Confirmatory tetrad analysis (CTA) is a useful tool to empirically substantiate the mode of a latent variable’s measurement model (i.e., formative or reflective). The application of CTA enables researchers to avoid incorrect measurement model specification.
Measurement model misspecification is a threat to the validity of SEM results (Jarvis et al., 2003). For example, modeling latent variables reflectively when the conceptualization of the measurement model should be a formative specification can result in biased results. In addition, formative indicators produce lower outer loadings when represented in a reflective measurement model.

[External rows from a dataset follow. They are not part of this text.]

set_option Elab.async false in -- the declarations above are finished first: this bounds the memory of the one text
/-- The pulse of an operation's window that reaches a soft stop: its entry DONE with END, the operation judged. -/
theorem Part.pulse_ends {p : Part} {c : Corner} {o : Operation} {high us t : Nat} (stands : p.operation = some o) (running : o.ended = none)
    (live : (o.entries.get c).state = .waiting ∨ (o.entries.get c).state = .moving) (long : 200 ≤ high)
    (mover : (p.window c).mover = some .sequencer) (mode : (p.window c).mode = some .target) (learned : (p.window c).learned = true)
    (free : (p.monitor c).learn = none) (target : (p.window c).target = some t) (soft : (p.window c).isSoftStop p.cfg t = true)
    (clear : ∀ t, (p.window c).lastPulse = some t →
      (p.pulsedAt c (p.clock * 1000 + us)).pinchTest c (p.clock * 1000 + us - t) = none)
    {pos : Nat} (counts : (p.window c).count (p.window c).motion.dir false = pos)
    (reached : ((p.window c).motion = .opening ∧ pos ≤ t) ∨ ((p.window c).motion = .closing ∧ t ≤ pos)) :
    let q := p.hallPulse c high us
    (∃ x, p.Judged q o c .atEnd x) ∧ (q.window c).motion = .stopped ∧ q.waiting = p.waiting := by
  have driven : (p.window c).motion ≠ .stopped := by
    rcases reached with ⟨m, -⟩ | ⟨m, -⟩ <;> rw [m] <;> nofun
  obtain ⟨window, -, -, within⟩ := p.pulseSound_fields c (p.clock * 1000 + us)
  have learn : ((p.pulseSound c (p.clock * 1000 + us)).monitor c).learn = none := by
    rw [Part.pulseSound_learn, free]
    rfl
  have own := (window c).trans (if_pos rfl)
  rw [free, Option.isSome_none, WindowRec.counted_at counts] at own
  dsimp only
  rw [Part.hallPulse_sound long driven clear]
  generalize p.pulseSound c (p.clock * 1000 + us) = q at within learn own
  have cfg : q.cfg = p.cfg := within.cfg (by decide)
  have ended : q.countedEnd c = some .atEnd := by
    refine Part.countedEnd_softStop (t := t) ?_ ?_ ?_ ?_ ?_
    all_goals rw [own]
    · exact learned
    · exact mode
    · exact target
    · rw [cfg]
      exact soft
    · exact reached
  have stops : q.pulseEnds c = (q.stopWindow c .atEnd).reportEnd c .atEnd true := by
    have forward : ¬ (q.window c).motion = .reversing := by
      rw [own]
      rcases reached with ⟨m, -⟩ | ⟨m, -⟩ <;> exact fun e => by cases m.symm.trans e
    have told : (q.window c).mover = some .sequencer := by rw [own]; exact mover
    unfold Part.pulseEnds Part.stopAndTell
    rw [if_neg (by rw [Part.learnOverrun_free learn]; exact Bool.false_ne_true), ended]
    dsimp only
    rw [if_neg forward, told]
    rfl
  have halts := (q.stopWindow_acts c .atEnd).toWithin
  have halted := (q.stopWindow_window c c .atEnd).trans (if_pos rfl)
  have waits := q.stopWindow_waiting c .atEnd
  rw [stops]
  generalize q.stopWindow c .atEnd = r at halts halted waits
  have stands : r.operation = some o := (halts.operation (by decide)).trans ((within.operation (by decide)).trans stands)
  obtain ⟨x, takes, report, -, judged⟩ := Part.reportEnd_takes stands running live .atEnd
  obtain ⟨ends, judges⟩ := Part.reported_judged (p := p) takes running (report.clock.trans (halts.clock.trans within.clock))
    ((report.heads (by decide)).trans ((halts.heads (by decide)).trans (within.heads (by decide))))
  rw [judged]
  refine ⟨ends, ?_, ?_⟩
  · rw [judges.window c (by decide), report.window c (by decide), halted]
    rfl
  · rw [judges.waiting (by decide), report.waiting (by decide), waits, within.waiting (by decide)]

/-- The wait limit of an operation's window: its entry DONE with BUDGET-TIMEOUT, the operation judged. -/
theorem Part.waitLimit_ends {p : Part} {c : Corner} {o : Operation} {w : Waiter} {x : Pending} (stands : p.operation = some o)
    (running : o.ended = none) (live : (o.entries.get c).state = .waiting ∨ (o.entries.get c).state = .moving)
    (waits : p.waiting = [w]) (own : w.actuator = .window c) (isDue : w.limit ≤ p.clock) (pends : (p.window c).pending = some x)
    (mover : x.cmd.mover = .sequencer) :
    let q := p.waitExpiry (.window c)
    (∃ y, p.Judged q o c .budgetTimeout y) ∧ (q.window c).pending = none ∧ q.waiting = [] := by
  have lists := p.setLists_within p.holders []
  have window (y : Corner) := Part.setWindow_window (p.setLists p.holders []) c y { p.window c with pending := none }
  have clears := (p.setLists p.holders []).setWindow_within c { p.window c with pending := none }
  have expires : p.waitExpiry (.window c) =
      ((p.setLists p.holders []).setWindow c { p.window c with pending := none }).reportEnd c .budgetTimeout true := by
    have e := (Part.waitExpiry_due waits isDue).1 c own
    rw [own] at e
    rw [e]
    have same : (p.setLists p.holders []).window c = p.window c := rfl
    unfold Part.pendingTimeout
    rw [same, pends]
    dsimp only
    rw [mover]
    rfl
  dsimp only
  rw [expires]
  have empty : ((p.setLists p.holders []).setWindow c { p.window c with pending := none }).waiting = [] := rfl
  generalize (p.setLists p.holders []).setWindow c { p.window c with pending := none } = q at window clears empty
  have within := lists.trans clears (M := [.windows, .holders, .waiting]) (by decide) (by decide)
  obtain ⟨r, takes, report, -, judged⟩ := Part.reportEnd_takes ((within.operation (by decide)).trans stands) running live .budgetTimeout
  obtain ⟨ends, judges⟩ := Part.reported_judged (p := p) takes running (report.clock.trans within.clock)
    ((report.heads (by decide)).trans (within.heads (by decide)))
  rw [judged]
  refine ⟨ends, ?_, ?_⟩
  · rw [judges.window c (by decide), report.window c (by decide), window c, if_pos rfl]
  · rw [judges.waiting (by decide), report.waiting (by decide), empty]

end Sys2Proof.Machine
end

section
/-! Entries ended together: the crash event and the end of a hold session (R154 to R158). -/

namespace Sys2Proof.Machine

/-! ### What leaves an operation running, some of its live entries ended -/

/-- The operation as live entries of the corners in `S` are ended with `r`. -/
structure Operation.Dismissed (S : Corner → Prop) (r : EntryReason) (o x : Operation) : Prop where
  header : x.header = o.header
  running : x.ended = none
  entry : ∀ c, x.entries.get c = o.entries.get c ∨ (S c ∧ (o.entries.get c).state.live = true ∧
    x.entries.get c = { o.entries.get c with state := .done, reason := some r })

/-- A running operation goes on with live entries of `S` ended with `r`; heads change at most to DONE. -/
structure Part.Dismisses (S : Corner → Prop) (r : EntryReason) (p q : Part) : Prop where
  clock : q.clock = p.clock
  head : ∀ k, q.head k = p.head k ∨ ∃ code, q.head k = { p.head k with state := .done, code := code }
  operation : ∀ o, p.operation = some o → o.ended = none → ∃ x, q.operation = some x ∧ o.Dismissed S r x

theorem Part.Dismisses.of_within {K : List Area} {p q : Part} (w : Part.Within K p q) (S : Corner → Prop) (r : EntryReason)
    (h1 : .operation ∉ K := by decide) (h2 : .heads ∉ K := by decide) : Part.Dismisses S r p q :=
  ⟨w.clock, fun k => .inl (w.head k h2), fun o ho running => ⟨o, (w.operation h1).trans ho, rfl, running, fun _ => .inl rfl⟩⟩

theorem Part.Dismisses.refl (S : Corner → Prop) (r : EntryReason) (p : Part) : Part.Dismisses S r p p :=
  .of_within (K := []) (.refl _ p) S r

theorem Part.Dismisses.mono {S T : Corner → Prop} {r : EntryReason} {p q : Part} (h : Part.Dismisses S r p q) (sub : ∀ c, S c → T c) :
    Part.Dismisses T r p q :=
  ⟨h.clock, h.head, fun o ho running => by
    obtain ⟨x, hx, header, still, entry⟩ := h.operation o ho running
    exact ⟨x, hx, header, still, fun c => (entry c).imp id fun ⟨mem, rest⟩ => ⟨sub c mem, rest⟩⟩⟩

theorem Part.Dismisses.trans {S : Corner → Prop} {r : EntryReason} {p q z : Part} (h : Part.Dismisses S r p q)
    (k : Part.Dismisses S r q z) : Part.Dismisses S r p z := by
  refine ⟨k.clock.trans h.clock, fun s => ?_, fun o ho running => ?_⟩
  · rcases k.head s with e | ⟨code, e⟩
    · rw [e]
      exact h.head s
    · rw [e]
      rcases h.head s with e' | ⟨code', e'⟩ <;> exact .inr ⟨code, by rw [e']⟩
  · obtain ⟨x, hx, header, still, entry⟩ := h.operation o ho running
    obtain ⟨y, hy, header', still', entry'⟩ := k.operation x hx still
    refine ⟨y, hy, header'.trans header, still', fun c => ?_⟩
    rcases entry c with e | ⟨mem, live, e⟩
    · rw [← e]
      exact entry' c
    · refine .inr ⟨mem, live, ?_⟩
      rcases entry' c with e' | ⟨-, live', -⟩
      · exact e'.trans e
      · rw [e] at live'
        cases live'

/-- An entry that is not live stays. -/
theorem Operation.Dismissed.kept {S : Corner → Prop} {r : EntryReason} {o x : Operation} (h : o.Dismissed S r x) {c : Corner}
    (dead : ¬ S c ∨ (o.entries.get c).state.live = false) : x.entries.get c = o.entries.get c := by
  rcases h.entry c with e | ⟨mem, live, -⟩
  · exact e
  · rcases dead with n | n
    · exact absurd mem n
    · cases n.symm.trans live

/-! ### The steps -/

/-- The entry a report for a window meets. -/
theorem Part.liveEntry_of {p : Part} {o : Operation} (stands : p.operation = some o) (running : o.ended = none) (c : Corner) :
    p.liveEntry c = if (o.entries.get c).state.live then some (o.entries.get c) else none := by
  have runs : o.running = true := by rw [Operation.running, running]; rfl
  rw [Part.liveEntry, stands]
  show (if o.running && (o.entries.get c).state.live then _ else _) = _
  rw [runs, Bool.true_and]

theorem Part.orderDone_dismisses (p : Part) (k : Slot) (o : OrderOutcome) (a b : Word) (S : Corner → Prop) (r : EntryReason) :
    Part.Dismisses S r p (p.orderDone k o a b) := by
  have within := (p.orderDone_does k o a b).toWithin
  refine ⟨within.clock, fun x => ?_, fun y hy running => ⟨y, (within.operation (by decide)).trans hy, rfl, running, fun _ => .inl rfl⟩⟩
  rw [Part.orderDone_head]
  split
  · subst_vars
    exact .inr ⟨_, rfl⟩
  · exact .inl rfl

theorem Part.reportEnd_dismisses (p : Part) (c : Corner) (r : EntryReason) : Part.Dismisses (· = c) r p (p.reportEnd c r false) := by
  have within := p.reportEnd_unjudged c r
  refine ⟨within.clock, fun k => .inl (within.head k (by decide)), fun o ho running => ?_⟩
  by_cases live : (o.entries.get c).state.live = true
  · obtain ⟨q, takes, -, e, -⟩ := Part.reportEnd_takes ho running ((EntryState.live_iff _).1 live) r
    refine ⟨o.take c r, by rw [e, takes], rfl, running, fun x => ?_⟩
    rw [Operation.take_entry]
    by_cases hx : x = c
    · subst hx
      exact .inr ⟨rfl, live, if_pos rfl⟩
    · exact .inl (if_neg hx)
  · have none : p.liveEntry c = none := (Part.liveEntry_of ho running c).trans (if_neg live)
    refine ⟨o, ?_, rfl, running, fun _ => .inl rfl⟩
    unfold Part.reportEnd
    rw [none]
    exact ho

theorem Part.endLearn_dismisses (p : Part) (c : Corner) (o : OrderOutcome) (n : Option Nat) (clamp : Bool) (S : Corner → Prop)
    (r : EntryReason) : Part.Dismisses S r p (p.endLearn c o n clamp) := by
  unfold Part.endLearn
  split
  · exact .refl S r p
  · rename_i l _
    have closed : Part.Dismisses S r p (p.closeLearn c l (some o) n) := .of_within (p.closeLearn_does c l _ n).toWithin S r
    dsimp only
    split
    · exact (closed.trans (Part.orderDone_dismisses ..)).trans (.of_within (Part.clampPosition_does _ c).toWithin S r)
    · exact closed.trans (Part.orderDone_dismisses ..)

theorem Part.tellMover_dismisses (p : Part) (c : Corner) (m : Option Mover) (o : OrderOutcome) (r : EntryReason)
    (stop : Option StopReason) : Part.Dismisses (· = c) r p (p.tellMover c m o r stop false) := by
  unfold Part.tellMover
  split
  · exact .refl _ r p
  · exact .refl _ r p
  · exact .refl _ r p
  · exact p.reportEnd_dismisses c r
  · split
    · exact p.endLearn_dismisses c o _ _ _ r
    · exact p.orderDone_dismisses _ o _ _ _ r

theorem Part.stopAndTell_dismisses (p : Part) (c : Corner) (r : StopReason) :
    Part.Dismisses (· = c) r.entry p (p.stopAndTell c r false) :=
  Part.Dismisses.trans (.of_within (p.stopWindow_acts c r).toWithin _ _) (Part.tellMover_dismisses ..)

theorem Part.withdrawPending_dismisses (p : Part) (c : Corner) (o : OrderOutcome) (r : EntryReason) :
    Part.Dismisses (· = c) r p (p.withdrawPending c o r false) := by
  unfold Part.withdrawPending
  split
  · exact .refl _ r p
  · exact Part.Dismisses.trans (.of_within (p.dropPending_within c) _ _) (Part.tellMover_dismisses ..)

/-- An entry reported ended is not live after it. -/
theorem Part.reportEnd_dead (p : Part) (c : Corner) (r : EntryReason) {o x : Operation} (ho : p.operation = some o)
    (running : o.ended = none) (hx : (p.reportEnd c r false).operation = some x) : (x.entries.get c).state.live = false := by
  by_cases live : (o.entries.get c).state.live = true
  · obtain ⟨q, takes, -, e, -⟩ := Part.reportEnd_takes ho running ((EntryState.live_iff _).1 live) r
    rw [e, takes] at hx
    obtain rfl := Option.some.inj hx
    rw [Operation.take_entry, if_pos rfl]
    rfl
  · have none : p.liveEntry c = none := (Part.liveEntry_of ho running c).trans (if_neg live)
    unfold Part.reportEnd at hx
    rw [none] at hx
    obtain rfl := Option.some.inj (ho.symm.trans hx)
    exact Bool.eq_false_iff.2 live

theorem Part.Dismisses.foldl {f : Part → Corner → Part} {r : EntryReason} (step : ∀ q c, Part.Dismisses (· = c) r q (f q c)) :
    ∀ (l : List Corner) (p : Part), Part.Dismisses (fun _ => True) r p (l.foldl f p)
  | [], p => .refl _ r p
  | c :: l, p => ((step p c).mono fun _ _ => trivial).trans (Part.Dismisses.foldl step l _)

Any attempt to purify formative indicators based on correlation patterns among the indicators can have adverse consequences for the content validity of the construct. Empirically, the results in the measurement model and structural model can significantly change before and after eliminating indicators. For these reasons, researchers must avoid measurement model misspecification to ensure the validity of their results conceptually, theoretically, and empirically.
The CTA-PLS (Gudergan et al., 2008) facilitates empirical evaluation of cause-effect relationships for latent variables and their specification of indicators in measurement models. When applied, the statistical test offers empirical information that facilitates determining a latent variable’s mode of measurement model (i.e., reflective or formative) and provides support for avoiding incorrect measurement model specification.
CTA-PLS builds on the concept of tetrads (τ), which describe the relationship between pairs of covariances. Covarince shows how the two variables differ. For example, consider a reflectively measured latent variable with four indicators. For this construct, we obtain six covariances (s) between all possible pairs of the four indicators, as shown below:
A tetrad is the difference of the product of one pair of covariances and the product of another pair of covariances. The six covariances of four indicator variables result in six unique pairings that form three tetrads:
τ1234 = σ12 * σ34 – σ13 * σ24
τ1342 = σ13 * σ42 – σ14 * σ32
τ1423 = σ14 * σ23 – σ12 * σ43
Important Note:
The theoretical reasoning backed by literature review of construct being formative or reflective is on top most priority urrespective of the results of CTA.
Each construct must have at leat 4 items (as the name is tetrad)
Maximum of 25 items should be there.
Path/relationship does not matter.
CTA only concerns about covariance.
Construct the model
Check the p-value (preferably confidence interval) of all the tetrads of each construct.
If 80% of tetrads have a p-value more than 0.05, then it is a reflective construct.
If 80% of the confidence Interval of the estimated tetrad contains zero, then it is a reflective construct.
If the signs of the upper and lower CI values are different (positive and negative / +/-), then the construct is reflective.
If the signs of both upper and lower CI values are positive or negative (+/+ OR -/-), then the construct is formative.
Install the European Customer Satisfaction Index (ECSI) in your SmartPLS 4.
Assess the CTA.
Gamst-Klaussen, T., Gudex, C., & Olsen, J. A. (2018). Exploring the causal and effect nature of EQ-5D dimensions: an application of confirmatory tetrad analysis and confirmatory factor analysis. Health and quality of life outcomes, 16(1), 1-10.
Gudergan, S. P., Ringle, C. M., Wende, S., & Will, A. (2008). Confirmatory tetrad analysis in PLS path modeling. Journal of business research, 61(12), 1238-1249.
Kono, S., Ito, E., & Loucks-Atkinson, A. (2021). Are leisure constraints models reflective or formative?: Evidence from confirmatory tetrad analyses. Leisure Sciences, 44(1), 55-76.
Valaei, N. (2017). Organizational structure, sense making activities and SMEs’ competitiveness: An application of confirmatory tetrad analysis-partial least squares (CTA-PLS). VINE Journal of Information and Knowledge Management Systems, 47(1), 16-41.